I’m sure something resembling the handshake has existed in some form or another for thousands of years.  The history of the handshake traditionally dates back to the 5th century BC in Greece when it was a symbol of peace, showing that neither person was carrying a weapon.  In ancient Rome a handshake was a symbol of friendship and loyalty.  Homer described handshakes several times in his “Iliad” and “Odyssey” as a display of trust.  Maybe while you’re stuck at home you should consider reading or re-reading some of the classics.  Today, depending on what country you are in, the handshake has certain cultural implications that differ greatly from American customs.  Since it will be some time before we are able to actually visit other countries, why not take this time to travel afar virtually and maybe even learn a few words in a different language.  You might find out what form of greeting is acceptable in foreign countries and what American gestures can provoke serious complications if offered unwittingly.

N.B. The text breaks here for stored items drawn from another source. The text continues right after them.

/-- Is the lookup a use of the line (06 R172)? DEDUCED (assumption 71): ledger, descriptor and ring writes and the read of the control
line are uses, which R172 names on neither side. -/
def TxnKind.uses : TxnKind → Bool
  | .readShared | .readOwn | .upgrade | .loadReserve | .readUnc | .walk | .ctrlRead | .drain | .writeback | .orphan | .siWrite
  | .ringLine | .ledger | .descriptor => true
  | .zeroLine | .storeCond | .evictOffer | .siRead | .siReadInval | .recallCapacity | .recallCat | .recallMaint | .recallReset
  | .recallDrain | .recallGive | .poison | .maintInval | .maintPreload | .maintUnlock | .scrubRow | .patrolRow | .repair => false

/-- Does a miss of this read fill the L2 (06 R170)? DEDUCED (assumption 71): the accession engine's read of its control line makes no
fill. -/
def TxnKind.fillsL2 : TxnKind → Bool
  | .readShared | .readOwn | .upgrade | .loadReserve | .readUnc | .walk | .maintPreload => true
  | .zeroLine | .storeCond | .drain | .writeback | .orphan | .evictOffer | .siRead | .siReadInval | .siWrite | .ctrlRead
  | .recallCapacity | .recallCat | .recallMaint | .recallReset | .recallDrain | .recallGive | .poison | .ledger | .ringLine
  | .descriptor | .maintInval | .maintUnlock | .scrubRow | .patrolRow | .repair => false

/-- Does the write carry dirty data collected from an agent, or poison (13 R344)? -/
def Txn.precious (t : Txn) : Bool :=
  match t.kind with
  | .writeback | .orphan | .poison => true
  | .recallCapacity | .recallCat | .recallMaint | .recallReset | .recallDrain | .recallGive => true
  | .drain | .siWrite | .readShared | .readOwn | .upgrade | .loadReserve | .readUnc | .siRead | .siReadInval | .ringLine | .walk
  | .zeroLine | .storeCond | .evictOffer | .ctrlRead | .maintPreload | .ledger | .descriptor | .maintInval | .maintUnlock
  | .scrubRow | .patrolRow | .repair => t.dirty || t.lost.isSome

/-! Ownership. -/

/-- Does a dying port that has not freed its entries record the line in EM or O (05 R158)? -/
def State.heldByDying (s : State) (line : Nat) : Bool :=
  s.ports.any (fun x => x.2.reclaim == .draining &&
    ((s.entriesOf x.1).any (fun e => e.line == line && e.st.mayBeDirty) ||
      (s.movedEntries line).any (fun e => e.port == x.1 && e.st.mayBeDirty)))

/-- Has an entry been lost in a mirror set that could hold the line, whose port is not yet past step 4 (05 R160)? -/
def State.lineLost (s : State) (line : Nat) : Bool := s.lostEntries.any (fun x => x.2.1 % 64 == bucketOf line)

/-- Must a transaction wait for a dead port's reclamation (05 R158, R160)? The drains of a dying port itself do not: step 4 waits for
them (R156 step 3). A recall of a copy at such a port leaves it to step 4. -/
def State.waitsDead (s : State) (t : Txn) : Bool :=
  t.owed.any (fun o => (s.port o.port).reclaim == .draining) ||
  t.kind.waitsForDead && !(t.kind == .drain && s.reclaiming t.port) && (s.heldByDying t.line || s.lineLost t.line)

/-- Is the access a store or a device access? -/
def Access.isStore (a : Access) : Bool :=
  match a.key with
  | .load _ => false
  | .store _ => true
  | .dev _ => true
  | .wb _ => true

/-- Is an earlier store still to become owner of its line (05 R144), as data of another line sees it? -/
def State.storeBehind (s : State) (n line : Nat) (a : Access) : Bool :=
  match a.key with
  | .store id =>
    (s.port n).sb.any (fun e => e.id == id && e.line != line) &&
      !(s.txns.any (fun t => t.kind == .drain && t.port == n && t.aux == id && t.phase != .queued))
  | .load _ | .dev _ | .wb _ => true

/-- Must data of a line, of this place in the port's order, wait in the hub behind a PORT barrier (02 R36)? Every earlier store counts
that does not own its line yet: those accepted, and those that still wait at the port. DEDUCED (assumption 69): a store to the same
line does not hold its data up. -/
def State.holdsData (s : State) (n seq line : Nat) : Bool :=
  let p := s.port n
  p.barriers.any (fun b => b.scope == .port && b.seq < seq &&
    (p.accesses.any (fun a => a.seq < b.seq && a.isStore && !a.near && s.storeBehind n line a) ||
      p.waiting.any (fun r => r.seq < b.seq && (r.op == .putPartial || r.op == .putLine))))

/-- Does this owner keep the transaction from owning the line? A grant whose COMP_ACK has come and whose hold window runs lets only
its own port in (05 R143, R145). -/
def blocksTxn (u t : Txn) : Bool :=
  u.line == t.line && u.phase != .queued && !(u.phase == .granted && u.ackIn && u.port == t.port && t.port < 48)

/-- Does the line's hold window run for the transaction's own port (05 R145)? -/
def State.inWindow (s : State) (t : Txn) : Bool :=
  t.port < 48 && s.txns.any (fun u => u.line == t.line && u.phase == .granted && u.ackIn && u.port == t.port)

/-- Is a store drain queued for the line before this transaction (05 R141)? In the hold window of its port only that port's count. -/
def State.afterDrain (s : State) (t : Txn) : Bool :=
  (s.txns.takeWhile (fun u => u.id != t.id)).any (fun u =>
    u.line == t.line && u.kind == .drain && u.phase == .queued && !(s.waitsDead u) && (u.port == t.port || !(s.inWindow t)))

/-- Work that goes to the head of its line's queue: received write-backs and offers, and the poison writes of lost lines (05 R153,
R158). -/
def TxnKind.atHead : TxnKind → Bool
  | .writeback | .orphan | .evictOffer | .poison => true
  | .readShared | .readOwn | .upgrade | .zeroLine | .loadReserve | .storeCond | .readUnc | .drain | .siRead | .siReadInval | .siWrite
  | .walk | .ledger | .ringLine | .descriptor | .ctrlRead | .recallCapacity | .recallCat | .recallMaint | .recallReset | .recallDrain
  | .recallGive | .maintInval | .maintPreload | .maintUnlock | .scrubRow | .patrolRow | .repair => false

/-- Does work at the head of the line's queue go before this transaction? -/
def State.behindHead (s : State) (t : Txn) : Bool :=
  (s.txns.takeWhile (fun u => u.id != t.id)).any (fun u => u.line == t.line && u.kind.atHead && u.phase == .queued)

/-- Does work at the head of a queue hold up admitted requests, so that it is not to wait for a tracker entry? DEDUCED (assumption 70). -/
def State.headsOthers (s : State) (t : Txn) : Bool :=
  t.kind.atHead && s.txns.any (fun u => u.line == t.line && u.phase == .queued && u.entry != .waiting && u.id != t.id)

/-- May the queued transaction become owner now? A WRITEBACK behind a PORT barrier waits for the stores before it (02 R36). -/
def State.canOwn (s : State) (t : Txn) : Bool :=
  t.phase == .queued && !(match t.heldAt with
    | some q => s.holdsData t.port q t.line
    | none => false) &&
  (s.announced t ||
    ((t.entry != .waiting || s.headsOthers t) && !(s.txns.any (fun u => blocksTxn u t)) && !(s.afterDrain t) && !(s.behindHead t) &&
      !(s.waitsDead t)))

/-- Transactions that bring data to memory: those that go on while the hub is on its way to Fault-hold (13 R348 step 3). DEDUCED
(assumption 88): the rule speaks of writes that hold their data. -/
def TxnKind.flushes : TxnKind → Bool
  | .drain | .writeback | .orphan | .siWrite | .recallCapacity | .recallCat | .recallMaint | .recallReset | .recallDrain | .recallGive
  | .poison | .ledger | .ringLine | .descriptor => true
  | .readShared | .readOwn | .upgrade | .zeroLine | .loadReserve | .storeCond | .readUnc | .evictOffer | .siRead | .siReadInval
  | .walk | .ctrlRead | .maintInval | .maintPreload | .maintUnlock | .scrubRow | .patrolRow | .repair => false

/-- Does the transaction go on (13 R348)? -/
def State.goesOn (s : State) (t : Txn) : Bool := !s.dead || t.kind.flushes || (t.dirty && t.repairing)

/-- A slice reads its tracker words (08 R217): a correctable one is corrected, an uncorrectable one is fatal cause 1. DEDUCED (assumption
44): the rule does not say when a tracker word is read; the slice reads them whenever it makes a transaction the owner of its line. -/
def State.readTrackers (s : State) (h : Nat) : State :=
  (s.arrays.filter (fun x => x.1 / 2 ^ 24 == 2 && x.1 / 2 ^ 16 % 256 == h)).foldl (fun s x =>
    let a := x.1 % 2 ^ 16
    match s.readWord 2 h a with
    | (s, some _) => s
    | (s, none) => s.fatal 1 h a) s

/-- The first transaction that may become owner. A store drain becomes owner at its own event, STORE_DRAIN_VISIBLE (05 R144). -/
def State.nextOwner (s : State) : Option Txn := s.txns.find? (fun t => t.kind != .drain && s.goesOn t && s.canOwn t)

/-- The snoop owed to an entry; the entry of a rebuilt word is freed already (05 R159). -/
def owedTo (x : CatEntry × Bool) (inval : Bool) : Owed :=
  { port := x.1.port, inval := inval, pa := x.1.pa, recorded := !x.2, st := x.1.st }

/-- The SNP_INVAL of a copy that a read takes away: its dirty data goes to memory before the read goes on (05 R139, R151, R159). -/
def owedBack (x : CatEntry × Bool) : Owed := { owedTo x true with writes := true }

/-- Is the hub one of a pair (15 R384)? -/
def State.paired (s : State) : Bool := s.obj K.pairEnable == 1

/-- In a pair, a copy recorded EM or O whose dirty data goes to memory is taken in two steps: SNP_SHARE first, and SNP_INVAL after the
write (15 R388). Answers the snoops owed now and those owed after the memory write; `all` says that every one of them is such a copy. -/
def State.twoSteps (s : State) (all : Bool) (l : List Owed) : List Owed × List Owed :=
  if s.paired then
    let two := fun (o : Owed) => (all || o.writes) && o.inval && o.st.mayBeDirty
    (l.map (fun o => if two o then { o with inval := false } else o), (l.filter two).map (fun o => { o with st := .free }))
  else (l, [])

/-- SNP_INVAL to every holder, whose dirty data goes to memory (05 R148, R149, R155). -/
def State.invalPlan (s : State) (l : List (CatEntry × Bool)) : List Owed × List Owed :=
  s.twoSteps true (l.map (fun x => owedTo x true))

/-- What a read owes: SNP_SHARE to the dirty holder, and to the copies that it takes away SNP_INVAL, whose dirty data goes to memory. -/
def State.readPlan (s : State) (t : Txn) (holders taken : List (CatEntry × Bool)) : Txn :=
  let share := match holders.find? (fun x => x.1.st.mayBeDirty && !x.2) with
    | some h => [owedTo h false]
    | none => []
  let p := s.twoSteps false ((taken.map owedBack) ++ share)
  { t with owed := p.1, after := p.2 }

When our circumstances changed from free and easy to confined and difficult we all faced a collective moment of fear and uncertainty.  Fear also spreads like a virus, but we do have some control over that.  Step by step we should realize that we are adaptable and creative.   With the Internet at our fingers tips we can be resilient, strong and capable.  Social distancing is not the same as social isolation.  We can be more connected than ever with phone calls and video chats and computers.  While we cannot be together in the same church building on Sundays, we can still worship together, have faith together and pray together.  We can support each other and spend some quality time with each other, time that used to be a luxury, which in these trying times seems to be an opportunity.  Easter is the season of resurrection and hope.  There is a sliver of light at the end of this long, dark tunnel.  Where is God in all this?  There is a master plan in the works that we may not know about, but everything happens for a reason.   We’ll get there!

The big question here is one I’m sure all of you are wondering about; will we ever shake hands again, or any time soon, in person and with the same vim and vigor we once did?  We might just have to come up with a new secret hand wave.  There is no shortage of comical, creative and fun alternative “handshakes” that have been mastered by men, women and children all over the world.  Why not try and make up a secret handshake or wave of your own while practicing social distancing and preparing for what is to come?  Who knows, a new phase in greetings may evolve out of all of this uncertainty and become the new greeting of choice.   In my book, the best secret handshake / wave / greeting that we can all practice, even from a distance, is and will always be, a smile.  Hang in there.  We’re all in this together.  Be safe.  Be conscientious.  Be healthy.  Believe.